## WHAT THIS TASK INVOLVES
Report every line of the records below that includes the string "bump".

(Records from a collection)
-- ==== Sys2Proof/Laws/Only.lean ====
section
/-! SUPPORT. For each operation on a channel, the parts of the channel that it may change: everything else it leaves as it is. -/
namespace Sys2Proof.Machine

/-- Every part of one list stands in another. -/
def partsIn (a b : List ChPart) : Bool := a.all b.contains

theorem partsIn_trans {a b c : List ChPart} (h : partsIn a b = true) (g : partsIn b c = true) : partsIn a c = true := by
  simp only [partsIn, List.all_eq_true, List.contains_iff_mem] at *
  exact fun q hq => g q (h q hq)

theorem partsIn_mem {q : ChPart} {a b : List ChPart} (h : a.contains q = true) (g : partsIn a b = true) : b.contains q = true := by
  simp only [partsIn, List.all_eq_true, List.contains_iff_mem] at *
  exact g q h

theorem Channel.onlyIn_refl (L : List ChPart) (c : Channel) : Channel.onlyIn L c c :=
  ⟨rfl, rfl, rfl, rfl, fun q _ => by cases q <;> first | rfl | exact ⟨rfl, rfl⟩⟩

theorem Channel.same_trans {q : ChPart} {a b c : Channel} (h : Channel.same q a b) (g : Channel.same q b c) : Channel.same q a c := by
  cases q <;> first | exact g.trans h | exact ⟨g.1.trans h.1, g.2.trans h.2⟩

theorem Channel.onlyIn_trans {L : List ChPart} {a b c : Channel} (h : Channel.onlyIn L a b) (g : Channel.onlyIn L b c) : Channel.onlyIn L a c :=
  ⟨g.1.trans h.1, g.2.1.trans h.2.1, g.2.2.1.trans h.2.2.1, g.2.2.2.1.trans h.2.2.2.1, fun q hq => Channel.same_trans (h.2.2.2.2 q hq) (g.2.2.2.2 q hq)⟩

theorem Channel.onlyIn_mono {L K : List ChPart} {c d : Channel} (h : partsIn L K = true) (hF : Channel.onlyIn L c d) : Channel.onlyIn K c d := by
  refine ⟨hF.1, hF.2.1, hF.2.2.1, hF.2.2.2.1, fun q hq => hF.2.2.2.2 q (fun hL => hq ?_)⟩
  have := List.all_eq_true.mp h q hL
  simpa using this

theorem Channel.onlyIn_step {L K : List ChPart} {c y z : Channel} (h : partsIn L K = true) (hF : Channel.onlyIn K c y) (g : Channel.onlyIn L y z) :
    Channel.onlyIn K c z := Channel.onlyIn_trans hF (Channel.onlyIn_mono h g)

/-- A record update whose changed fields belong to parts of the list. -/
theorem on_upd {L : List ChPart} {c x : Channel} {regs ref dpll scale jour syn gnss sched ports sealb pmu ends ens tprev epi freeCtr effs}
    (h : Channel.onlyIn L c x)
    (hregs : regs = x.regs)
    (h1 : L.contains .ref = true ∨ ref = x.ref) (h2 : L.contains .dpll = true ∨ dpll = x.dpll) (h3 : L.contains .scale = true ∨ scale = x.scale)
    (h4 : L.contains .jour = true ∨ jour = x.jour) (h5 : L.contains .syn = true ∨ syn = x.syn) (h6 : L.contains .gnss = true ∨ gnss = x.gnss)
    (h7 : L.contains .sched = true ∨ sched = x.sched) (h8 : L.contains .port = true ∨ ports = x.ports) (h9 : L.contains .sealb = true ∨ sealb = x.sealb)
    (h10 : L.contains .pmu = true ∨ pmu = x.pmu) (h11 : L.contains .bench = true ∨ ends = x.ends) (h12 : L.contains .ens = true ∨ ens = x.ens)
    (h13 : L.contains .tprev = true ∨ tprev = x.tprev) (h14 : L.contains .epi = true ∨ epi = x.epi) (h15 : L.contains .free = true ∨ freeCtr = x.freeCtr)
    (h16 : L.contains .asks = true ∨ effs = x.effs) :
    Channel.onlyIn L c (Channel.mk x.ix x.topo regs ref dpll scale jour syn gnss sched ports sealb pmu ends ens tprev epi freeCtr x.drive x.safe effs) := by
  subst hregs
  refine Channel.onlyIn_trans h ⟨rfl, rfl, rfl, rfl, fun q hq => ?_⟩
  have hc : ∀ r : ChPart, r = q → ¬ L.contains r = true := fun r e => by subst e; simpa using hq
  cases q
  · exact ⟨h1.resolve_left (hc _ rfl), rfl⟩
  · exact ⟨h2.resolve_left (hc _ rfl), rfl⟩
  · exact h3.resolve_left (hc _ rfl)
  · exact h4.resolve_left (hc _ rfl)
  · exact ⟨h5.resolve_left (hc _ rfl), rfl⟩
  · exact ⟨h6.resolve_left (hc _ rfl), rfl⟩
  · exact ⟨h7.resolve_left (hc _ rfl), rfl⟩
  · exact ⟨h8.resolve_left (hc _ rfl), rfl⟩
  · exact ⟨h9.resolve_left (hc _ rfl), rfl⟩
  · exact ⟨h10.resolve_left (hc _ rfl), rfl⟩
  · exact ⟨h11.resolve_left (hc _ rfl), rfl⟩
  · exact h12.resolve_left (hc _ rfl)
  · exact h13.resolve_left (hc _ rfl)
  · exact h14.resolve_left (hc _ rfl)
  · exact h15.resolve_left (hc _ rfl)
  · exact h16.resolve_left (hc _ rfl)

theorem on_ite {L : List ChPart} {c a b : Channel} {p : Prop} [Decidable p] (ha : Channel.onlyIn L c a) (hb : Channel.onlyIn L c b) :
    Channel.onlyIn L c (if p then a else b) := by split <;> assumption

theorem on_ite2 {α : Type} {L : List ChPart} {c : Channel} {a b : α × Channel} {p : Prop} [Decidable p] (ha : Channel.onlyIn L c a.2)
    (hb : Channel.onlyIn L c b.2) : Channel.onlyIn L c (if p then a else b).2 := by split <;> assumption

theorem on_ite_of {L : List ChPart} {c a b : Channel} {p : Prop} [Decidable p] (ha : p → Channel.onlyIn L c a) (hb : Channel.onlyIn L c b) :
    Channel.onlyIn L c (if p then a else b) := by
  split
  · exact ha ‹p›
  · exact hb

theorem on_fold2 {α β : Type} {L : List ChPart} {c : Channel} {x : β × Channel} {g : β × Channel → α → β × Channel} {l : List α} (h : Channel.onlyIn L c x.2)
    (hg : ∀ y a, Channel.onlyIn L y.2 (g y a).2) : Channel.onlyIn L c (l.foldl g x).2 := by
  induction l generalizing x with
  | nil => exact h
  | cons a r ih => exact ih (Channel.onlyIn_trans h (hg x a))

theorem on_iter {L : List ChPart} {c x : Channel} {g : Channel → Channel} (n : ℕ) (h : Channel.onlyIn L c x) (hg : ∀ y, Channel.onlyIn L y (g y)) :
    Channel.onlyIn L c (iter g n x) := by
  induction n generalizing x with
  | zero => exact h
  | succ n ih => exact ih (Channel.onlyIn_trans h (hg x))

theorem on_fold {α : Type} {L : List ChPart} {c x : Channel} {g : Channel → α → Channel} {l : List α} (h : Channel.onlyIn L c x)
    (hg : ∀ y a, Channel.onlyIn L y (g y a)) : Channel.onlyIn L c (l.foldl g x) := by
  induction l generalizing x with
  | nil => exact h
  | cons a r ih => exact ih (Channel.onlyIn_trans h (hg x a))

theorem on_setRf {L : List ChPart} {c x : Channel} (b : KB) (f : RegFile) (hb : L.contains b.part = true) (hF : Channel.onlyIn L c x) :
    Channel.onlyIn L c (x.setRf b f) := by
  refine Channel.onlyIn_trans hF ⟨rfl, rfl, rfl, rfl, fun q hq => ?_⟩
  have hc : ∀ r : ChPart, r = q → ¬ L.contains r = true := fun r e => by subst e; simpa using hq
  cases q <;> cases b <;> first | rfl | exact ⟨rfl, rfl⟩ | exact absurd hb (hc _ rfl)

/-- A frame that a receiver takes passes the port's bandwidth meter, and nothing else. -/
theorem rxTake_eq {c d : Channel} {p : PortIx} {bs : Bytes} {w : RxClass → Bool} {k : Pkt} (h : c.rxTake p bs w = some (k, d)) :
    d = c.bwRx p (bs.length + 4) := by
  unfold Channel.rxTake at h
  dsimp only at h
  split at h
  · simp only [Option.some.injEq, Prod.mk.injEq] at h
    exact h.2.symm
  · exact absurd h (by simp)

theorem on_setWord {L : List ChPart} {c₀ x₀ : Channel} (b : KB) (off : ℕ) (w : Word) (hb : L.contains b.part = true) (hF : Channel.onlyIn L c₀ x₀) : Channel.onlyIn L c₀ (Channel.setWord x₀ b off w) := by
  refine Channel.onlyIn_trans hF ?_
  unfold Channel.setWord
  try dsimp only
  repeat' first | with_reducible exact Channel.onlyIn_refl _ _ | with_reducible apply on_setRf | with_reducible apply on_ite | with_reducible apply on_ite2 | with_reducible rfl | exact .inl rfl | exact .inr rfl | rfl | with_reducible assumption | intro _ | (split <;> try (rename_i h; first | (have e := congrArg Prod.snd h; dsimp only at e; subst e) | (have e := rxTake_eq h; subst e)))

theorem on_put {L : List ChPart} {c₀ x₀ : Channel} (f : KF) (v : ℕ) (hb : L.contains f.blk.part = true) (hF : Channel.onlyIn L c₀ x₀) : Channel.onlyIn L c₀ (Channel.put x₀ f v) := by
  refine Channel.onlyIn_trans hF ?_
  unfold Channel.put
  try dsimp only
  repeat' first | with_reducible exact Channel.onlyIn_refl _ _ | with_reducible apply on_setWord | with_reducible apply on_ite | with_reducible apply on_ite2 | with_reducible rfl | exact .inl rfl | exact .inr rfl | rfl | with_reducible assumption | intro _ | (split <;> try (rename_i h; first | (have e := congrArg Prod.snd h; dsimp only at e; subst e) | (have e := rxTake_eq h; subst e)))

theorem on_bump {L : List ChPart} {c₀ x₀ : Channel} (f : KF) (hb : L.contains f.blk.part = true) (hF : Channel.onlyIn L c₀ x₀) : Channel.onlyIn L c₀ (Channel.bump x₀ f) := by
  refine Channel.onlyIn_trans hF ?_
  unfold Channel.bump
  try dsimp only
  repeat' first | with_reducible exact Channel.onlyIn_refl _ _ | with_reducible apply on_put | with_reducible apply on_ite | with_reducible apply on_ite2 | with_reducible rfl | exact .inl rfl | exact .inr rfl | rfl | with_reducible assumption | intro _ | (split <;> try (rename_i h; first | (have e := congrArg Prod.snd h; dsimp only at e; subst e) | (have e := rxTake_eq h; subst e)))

## EXPECTED OUTPUT
theorem on_bump {L : List ChPart} {c₀ x₀ : Channel} (f : KF) (hb : L.contains f.blk.part = true) (hF : Channel.onlyIn L c₀ x₀) : Channel.onlyIn L c₀ (Channel.bump x₀ f) := by
  unfold Channel.bump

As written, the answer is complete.